One of my educational regrets is the fact that my knowledge of history is so very weak. I think my high school US history teacher and I could share the blame for this. She had a policy that if you wrote a paper on the chapter and got an A on it you wouldn't have to take the chapter test. Being a person who liked to write, I jumped all over that one and wrote a paper for every chapter. This was supreme laziness for me because it was far easier for me to write than to read a chapter and take a test. I did a little research on the time period, wrote a paper and called it good. On top of it all, if you got an A on each of the papers, you were not required to take the final. I got an A in US history without ever cracking the book. And for some weird reason, the only high school history that was required in the state of California in the early 1970s was US history and a semester each of civics and economics.
So, needless to say, having never taken any history in my brief college career either, the history portion of my brain is pretty vacant.

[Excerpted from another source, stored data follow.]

/-- With no packet begun, the selection ahead goes. -/
theorem segmentOut_pkt {q : Nat} {p : Pkt} {r : List Sel} (hp : (d.tx c).part = none)
    (ha : Tbl.get [] d.tm.ahead c = .pkt q p :: r) (hlen : p.bytes.length ≤ 16000)
    (hlabel : ¬(0x80 < p.label ∧ p.label < 0x100)) :
    d.segmentOut c =
      (let e : Dev := { d with tm := { d.tm with ahead := Tbl.set d.tm.ahead c r } }
      let sl := e.txSlot c q p.label
      e.sendPart c { pkt := p, queue := q, sent := 0, label := p.label, keyIdx := sl.2.1, owner := d.qParent q % 16384 }) := by
  simp [Dev.segmentOut, hframed, hsf, hroom, hruns, hp, ha, Nat.not_lt.mpr hlen, hlabel]

theorem segmentOut_mgmt {m : MgmtMsg} {r : List Sel} (hp : (d.tx c).part = none)
    (ha : Tbl.get [] d.tm.ahead c = .mgmt m :: r) (hfit : 9 ≤ (d.tx c).room) :
    d.segmentOut c =
      ({ d with tm := { d.tm with ahead := Tbl.set d.tm.ahead c r } }.sendMgmt c m).release1 m.buf := by
  simp [Dev.segmentOut, hframed, hsf, hroom, hruns, hp, ha, Nat.not_lt.mpr hfit]

end

/-- Settles O38: each clause is one branch of its command. -/
theorem framerCommandsComplete : Obligations.FramerCommandsComplete := by
  refine ⟨fun d hb hm => answers_of_run execFrameStart rfl (fun _ => rfl) rfl ?_,
    fun c sf d hf hsf hr hx => answers_of_run (execSubframeStart c sf) rfl (fun _ => rfl) rfl (if_neg ?_),
    fun _ _ _ ho hf hsf hroom hr hp => segmentTx_answers ho (segmentOut_part hf hsf hroom hr hp),
    fun _ _ _ _ _ ho hf hsf hroom hr hp ha hlen hlabel =>
      segmentTx_answers ho (segmentOut_pkt hf hsf hroom hr hp ha hlen hlabel),
    fun _ _ _ _ ho hf hsf hroom hr hp ha hfit => segmentTx_answers ho (segmentOut_mgmt hf hsf hroom hr hp ha hfit),
    fun c _ => answers_of_run (execFramerConfigApply c) rfl (fun _ => rfl) rfl rfl⟩
  · exact if_pos (by simp [hb, hm])
  · rcases hx with hopen | hnone
    · simp [hf, hsf, hr, hopen]
    · simp [hf, hsf, hr, hnone]

/-! ### The receiver's commands (R49, R50, R55, R56, R68 to R72) -/

/-- A command of the downstream receiver acts where the receiver runs. -/
theorem answers_of_rxRuns {i : Instr} (x : State → Res) {c : Nat} {f : Dev → Dev} {d e : Dev} (hx : exec i = x)
    (hr : ∀ s, x s = run i s fun d => if d.rxRuns c then f d else d) (hw : i.wf = true) (hruns : d.rxRuns c = true)
    (he : f d = e) : Answers i d e :=
  answers_of_run x hx hr hw ((if_pos hruns).trans he)

theorem oof_answers {c : Ch} {d e : Dev} (hruns : d.rxRuns c = true) (he : d.oof c = e) : Answers (.oof c) d e :=
  answers_of_rxRuns (execOof c) rfl (fun _ => rfl) rfl hruns he

theorem lof_answers {c : Ch} {d e : Dev} (hruns : d.rxRuns c = true) (he : d.lof c = e) : Answers (.lof c) d e :=
  answers_of_rxRuns (execLof c) rfl (fun _ => rfl) rfl hruns he

/-- Out of IN_FRAME with LOF not yet set in this period, time runs to the end of the 24 frames and LOF sets (R71). -/
theorem lof_sets {c : Nat} {d : Dev} (ha : d.align c ≠ 2) (hs : (d.rx c).lofSet = false) :
    d.lof c = ((d.reach ((d.rx c).leftAt + 24 * frameCycles)).setRx c { d.rx c with lofSet := true }).flag
      F.TCH_FRMSTAT_LOF c := by
  simp [Dev.lof, ha, hs]

/-- In IN_FRAME, or with LOF set in this period, nothing happens (R71). -/
theorem lof_rests {c : Nat} {d : Dev} (h : d.align c = 2 ∨ (d.rx c).lofSet = true) : d.lof c = d := if_pos h

@[simp] theorem setRx_rx_same (d : Dev) (c : Nat) (x : RxLine) : (d.setRx c x).rx c = x := Tbl.get_set_same ..

theorem flag_rx (d : Dev) (f : Fld) (i j c : Nat) : (d.flag f i j).rx c = d.rx c := by
  rw [(flag_notes d f i j true).same]
  rfl

theorem flag_clk (d : Dev) (f : Fld) (i j : Nat) : (d.flag f i j).clk = d.clk := by
  rw [(flag_notes d f i j true).same]

/-- The flag LOF of a channel lies outside the noting blocks and apart from its count. -/
theorem get_flag_lof (d : Dev) (c : Ch) : (d.flag F.TCH_FRMSTAT_LOF c).get F.TCH_FRMSTAT_LOF c = 1 := by
  apply get_flag_same
  · simp only [calm, Fld.key, F.TCH_FRMSTAT_LOF]
    exact Bool.or_eq_true_iff.mpr (.inr (decide_eq_true (by omega)))
  · simp only [Fld.key, F.TCH_FRMSTAT_LOF]
    omega

/-- Settles O17: LOF sets at the end of the 24 frames, and a period that has its LOF, or none to come, changes nothing. -/
theorem lossOfFrameSetsOncePerPeriod : Obligations.LossOfFrameSetsOncePerPeriod := by
  intro c d hruns
  refine ⟨fun ha hs => ⟨_, lof_answers hruns (lof_sets ha hs), get_flag_lof _ c, ?_, ?_⟩,
    fun hs => lof_answers hruns (lof_rests (.inr hs)), fun ha => lof_answers hruns (lof_rests (.inl ha))⟩
  · rw [flag_clk, Dev.setRx_clk, reach_cyc, frameCycles]
  · rw [flag_rx, setRx_rx_same]

/-- Settles O39: each clause is one branch of its command. -/
theorem lineReceiverComplete : Obligations.LineReceiverComplete := by
  refine ⟨fun c hdr pay d hr hup hk => answers_of_run (execBlockReceived c hdr pay) rfl (fun _ => rfl) rfl ?_,
    fun _ _ hr ha hm => oof_answers hr (if_pos ⟨ha, hm⟩),
    fun _ _ hr ha hm hup => oof_answers hr ?_,
    fun c _ hr ha => answers_of_rxRuns (execRetainExpired c) rfl (fun _ => rfl) rfl hr (if_pos ha),
    fun _ _ hr ha hs => lof_answers hr (lof_sets ha hs),
    fun c w _ hw hr ha => answers_of_rxRuns (execCodewordDecode c w) rfl (fun _ => rfl) hw hr (if_neg (Nat.not_lt.mpr ha)),
    fun c ago _ hr hq hl => answers_of_rxRuns (execFrameHeaderRx c ago) rfl (fun _ => rfl) rfl hr (if_neg ?_),
    fun c _ hr _ _ _ => answers_of_rxRuns (execSubframeHeaderRx c) rfl (fun _ => rfl) rfl hr rfl,
    fun c _ hr _ _ _ => answers_of_rxRuns (execSegmentRx c) rfl (fun _ => rfl) rfl hr rfl⟩
  · exact (if_pos (by simp [hr, hup])).trans (if_pos hk)
  · exact (if_neg (by omega)).trans (if_pos ⟨ha, hup⟩)
  · omega

end Sys2Proof.Machine

/-!
PROOFS of the statements of 03_upstream_bursts.md: the burst header (R84), and the completion of the burst receiver's commands
(R91 to R93, R96, R97, R99).
-/

namespace Sys2Proof

/-! ### The check code of a burst header (R84) -/

theorem crc16_lt (h : Nat) : crc16 h < 2 ^ 16 := crcMsb_lt (by decide) _ _ (by decide)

Now, as I am learning more about family history through genealogy research I am experiencing history in a new way and am enjoying it more than ever.
Take Richard Platt and Mary Wood. They were born in 1603 and 1605 respectively, in England, and were married in Essex in 1619. Influenced greatly by the teaching of Charles Chauncey (vicar of the church in Ware, Richard's hometown, from 1627-1633), who later became the first president of Harvard University, they decided to venture to the new world in search of opportunity. They were not so much dissatisfied as they were desirous of living in a place where they could, as a part of a group from Hertfordshire, start their own settlement based on the ideals of their faith. Upon their arrival in Connecticut in 1638, Richard, Mary, and their four children were among the first settlers in New Milford. Richard, first trained as a tailor, got his beginnings in early America as a planter and two of his sons, John and Josiah, are on record as some of the earliest business owners in New Milford. Richard was appointed as a deacon in the first church in New Milford in 1669. Ever aware of his responsibility to leave a legacy, he desired that his sons become scholars and he willed Bibles to 24 of his grandchildren.
This story is not about some random person in an obscure history book. Richard Wood was the 9th great-grandfather to my own father. His story has personal meaning to me and to my family. I believe that were he able to know the future, Richard would be pleased and proud to learn his legacy has indeed survived the generations. His seed has borne people of faith and scholars alike. I am struck by Richard and Mary's courage in setting out across an ocean to follow a dream and I find myself proud to be connected to them.
And were it not for recorded history, their story could have been lost forever. I am garnering a whole new appreciation for history and every time I happen upon a story like this one, I can hardly wait to find the next.